Mosely Gordanier: We can’t give too much information [because of safety concerns], but there are underground schools in those areas and they are participating, along with other local girls.

These families [in Taliban-controlled areas] are in extremely challenging situations. We can’t even post photos of the girls on our website. We had one case where two girls from a family living in a Taliban-controlled area heard about our program, because there was a small article done on us in a local paper. The girls traveled to Kabul, and they begged us to help them. Both of their parents are deaf and they desperately wanted an education, so of course we helped them because this was a family in great need and they were so brave to take the chance to come to Kabul and to continue their education.

Women & Girls: What type of aid does Food4School provide?

Mosely Gordanier: We provide families with between $60 and $120 per month, depending on the number of children, if the mother is widowed and what extenuating circumstances the family has. For example, we have a family that consists of just two orphans, and the older daughter is in school and also taking care of her little sister [so this family receives $120 per month].

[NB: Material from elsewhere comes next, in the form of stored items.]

-- ==== Sys2Proof/Tests/Slice0.lean ====
section
/-!
SUPPORT. Tests on small states: an ill-formed command for each check, worked examples of the spec, and for each statement with hypotheses a
state and operands that meet them.
-/
namespace Sys2Proof.Tests
set_option Elab.async false   -- one proof at a time: the witnesses are many
open Sys2Proof.Machine

/-! ### Small states -/

/-- The module out of reset, in a module state, nothing else changed. -/
def up (m : Mode) : State := { State.reset with held := false, mode := m }

/-- A request of core MC0 in M mode, and one of the debug port. -/
def mc0 : Req := { t := 0, m := .mc0, p := .machine }
def dbg : Req := { t := 0, m := .debug, p := .machine }

/-- A state with no output driven, no scan and no exchange PENDING without its transaction has the invariant as far as CAN has it. -/
theorem inv_quiet {s : State}
    (hd : s.io.dout = State.reset.io.dout) (ha : s.io.ao = State.reset.io.ao) (hp : ∀ u : Fin 8, aoParOff s u = false)
    (hn : s.dbg.driven = none) (hc : canHold s) (hq : quietHold s) (hx : xchHold s) : Inv s := by
  have h : ∀ c : Fin 32, s.io.dout[c] = {} := fun c => by rw [hd]; simp [State.reset]
  have k : ∀ u : Fin 8, s.io.ao[u] = {} := fun c => by rw [ha]; simp [State.reset]
  constructor
  · intro c; simp [h, doDrive]
  · intro c _; simp [h]
  · intro _ _ c; simp [h]
  · intro c; simp [h]
  · intro c; simp [h]
  · intro u; simp [k, hp]
  · intro x; simp [hn] at x
  · exact hc
  · exact hq
  · exact hx

/-- Nothing of what the invariant speaks of is in use, but for CAN; and CAN neither. -/
def calm (s : State) : Bool :=
  s.io.dout == State.reset.io.dout && s.io.ao == State.reset.io.ao && (List.finRange 8).all (fun u => !aoParOff s u) && s.dbg.driven.isNone &&
  (List.finRange 16).all (fun u => !canMonitor s u || (getR s (Reg.CAN_ERRCNT u) == 0 && s.can[u].st != .errorPassive && s.can[u].st != .busOff &&
    s.can[u].st != .recovering)) &&
  (s.xch.st != .pending || masters.any fun m => (s.txn.get m).st == .pending && (s.txn.get m).image && (s.txn.get m).delta)

def quiet (s : State) : Bool := calm s && s.can == State.reset.can

theorem inv_calm {s : State} (h : calm s = true) (hc : canHold s) : Inv s := by
  simp only [calm, Bool.and_eq_true, beq_iff_eq, List.all_eq_true, List.mem_finRange, forall_const, Bool.not_eq_true', Option.isNone_iff_eq_none,
    Bool.or_eq_true, bne_iff_ne, ne_eq, List.any_eq_true] at h
  refine inv_quiet h.1.1.1.1.1 h.1.1.1.1.2 h.1.1.1.2 h.1.1.2 hc (fun u m => ?_) fun x => ?_
  · rcases h.1.2 u with y | y
    · rw [m] at y; cases y
    · exact ⟨y.1.1.1, y.1.1.2, y.1.2, y.2⟩
  · rcases h.2 with y | ⟨m, i, j⟩
    · exact absurd x y
    · exact ⟨m, i, j.1.1, j.1.2, j.2⟩

theorem inv_b {s : State} (h : quiet s = true) : Inv s := by
  simp only [quiet, Bool.and_eq_true, beq_iff_eq] at h
  refine inv_calm h.1 fun u b w => ?_
  have z : ∀ (u : Fin 16) (b : Fin 32), (State.reset.can[u].txb[b]).waits = false := by decide +kernel
  have v : s.can[u] = State.reset.can[u] := by rw [h.2]
  rw [v, z] at w
  exact absurd w (by decide)

/-- On an owner's channels queue frames may wait. -/
theorem inv_owner {s : State} (h : calm s = true ∧ canOwner s = true) : Inv s :=
  inv_calm h.1 fun _ _ _ => by simp [canQueueOk, h.2]

/-- A state with the I/O, the registers and the CAN channels of reset. -/
theorem inv_io {s : State} (hio : s.io = State.reset.io) (hr : s.regs = State.reset.regs) (hc : s.can = State.reset.can)
    (hp : s.parHeld = State.reset.parHeld) (hn : s.dbg.driven = none) (hx : s.xch.st = .none) : Inv s := by
  have r := inv_b (s := State.reset) (by decide +kernel)
  have a : ∀ u, aoParOff s u = aoParOff State.reset u := fun u => by
    simp only [aoParOff, aoParalleled, parOff, flag, getF, getR, hr, hp]
  refine inv_quiet (by rw [hio]) (by rw [hio]) (fun u => ?_) hn (fun u b w => ?_) (fun u _ => ?_) fun h => by rw [hx] at h; cases h
  · rw [a, ← r.parOff u]; simp [State.reset]
  · have z : ∀ (u : Fin 16) (b : Fin 32), (State.reset.can[u].txb[b]).waits = false := by decide +kernel
    rw [hc, z] at w
    exact absurd w (by decide)
  · have z : ∀ u : Fin 16, getR State.reset (Reg.CAN_ERRCNT u) = 0 ∧ State.reset.can[u].st ≠ .errorPassive ∧ State.reset.can[u].st ≠ .busOff ∧
        State.reset.can[u].st ≠ .recovering := by decide +kernel
    have e : getR s (Reg.CAN_ERRCNT u) = getR State.reset (Reg.CAN_ERRCNT u) := by simp only [getR, hr]
    rw [e, hc]; exact z u

theorem granted {r : Req} {k : AccKind} {a : Nat} {s : State}
    (h : s.held = false ∧ (artCheck r.m r.p k a 4 s).2 = none ∧ regClocked s a = true) : Granted r k a s := ⟨h.1, h.2.1, h.2.2⟩

/-- The invariant, on a state as it stands. -/
theorem inv_of {s : State} (a : stagesFollow s) (b : pulsesHold s) (c : outputsOffHold s) (d : countsHold s) (e : liveFlagsHold s)
    (f : parOffHold s) (g : scanHold s) (h : canHold s) (i : quietHold s) (j : xchHold s) : Inv s := ⟨a, b, c, d, e, f, g, h, i, j⟩

theorem inv_up (m : Mode) : Inv (up m) := by cases m <;> exact inv_b (by decide +kernel)

theorem granted_cmd (m : Mode) : Granted mc0 .write Reg.SYS_CMD (up m) := by cases m <;> exact granted (by decide +kernel)

/-! ### The block -/

theorem witness_step_runs : ∃ (c : Instr) (rest : List Instr) (s : State), s.pending = c :: rest :=
  ⟨.idcode 1, [], { up .hold with pending := [.idcode 1] }, rfl⟩

theorem witness_empty_queue : State.reset.pending = [] := rfl

theorem witness_held : ∃ c, State.reset.held = true ∧ actsAlways c = false := ⟨.fwRestart 1, rfl, rfl⟩

/-- A step of a module with the invariant that answers a next state. -/
theorem witness_invariant : ∃ s t, Inv s ∧ step s = .next t ∧ s.pending ≠ [] :=
  ⟨{ up .active with pending := [.idcode 1] }, _, inv_b (by decide +kernel), rfl, by decide⟩

/-- A module whose dividers ramp to those of CLK_DIV 0x28030605. -/
def ramps : State := setR { up .hold with clk := { ramping := true } } Reg.CLK_DIV 0x28030605

/-- A ramp that ends with the Store's divider at 6 and the core's at 5 has "no defined behaviour" (R373). -/
theorem test_ramp_faults_at_an_undefined_ratio : exec (.divRampStep 0 .store) ramps = .fault .clockRatioUndefined := by
  have h : (!ramps.held && ramps.clk.ramping && !(divStep .store ramps).clk.ramping && !ratiosOk (divStep .store ramps).clk) = true := by
    decide +kernel
  show execDivRampStep 0 .store ramps = _
  simp only [execDivRampStep, h, if_true]

/-! ### Boot and accesses -/

theorem witness_restart : (up .active).held = false := rfl

theorem witness_boot_done : (up .boot).held = false ∧ (up .boot).mode = .boot ∧ fallbackDue (up .boot) = false ∧
    (romBoot (up .boot)).2 = some 0 ∧ (bootRec (romBoot (up .boot)).1).autostart = false := by decide +kernel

Out of all the families we have this year, there is only one father who is working, so that is a huge challenge. Unfortunately, most of the fathers we work with are addicted to opium and that makes them less than capable of working. Therefore, we never give [the fathers] money directly. When the money is delivered, it is given only to the women, and what I love is that it has been very empowering to them. We have been told by the women that the program has increased their self-esteem, they feel like a new person.

Normally when we give the women the funds they are able to go out and food shop for themselves, but we have one woman who was a widow and her family was very strict so she wore the burqa and could not go out [of the house]. So we brought her food every month and then after about three months she told us that she thought she was ready to go to the market by herself. After that, she stopped wearing the burqa and started going to other places alone, such as the bank.

We have discovered that when you give women power through funding, it makes a big difference.

Women & Girls: How sustainable is the Food4School program?

Mosely Gordanier: That is one of our biggest concerns. We have been encouraging the mothers of the families to get an education and start small businesses. These women are ingenious, and they are starting small companies and we are working to help and encourage them. These are very simple products, like fruit markets and weaving. So we are looking for different ways to make this sustainable and to figure out how we can continue to help these families as their children grow up.

Women & Girls: You started Food4School to decrease child marriage. Do you think the program can be translated to other parts of the world where child marriage is practiced?

Mosely Gordanier: This was our prototype program. We stepped into a place that was one of the harder areas to gain entrance and we felt that if we made progress here it would be easier to expand in areas where we have strong contacts, such as parts of Africa. I think it is a very simple process that makes it clear that if you feed a family and if they know that their child will be educated, they will want that to continue.

This conversation has been edited for length and clarity.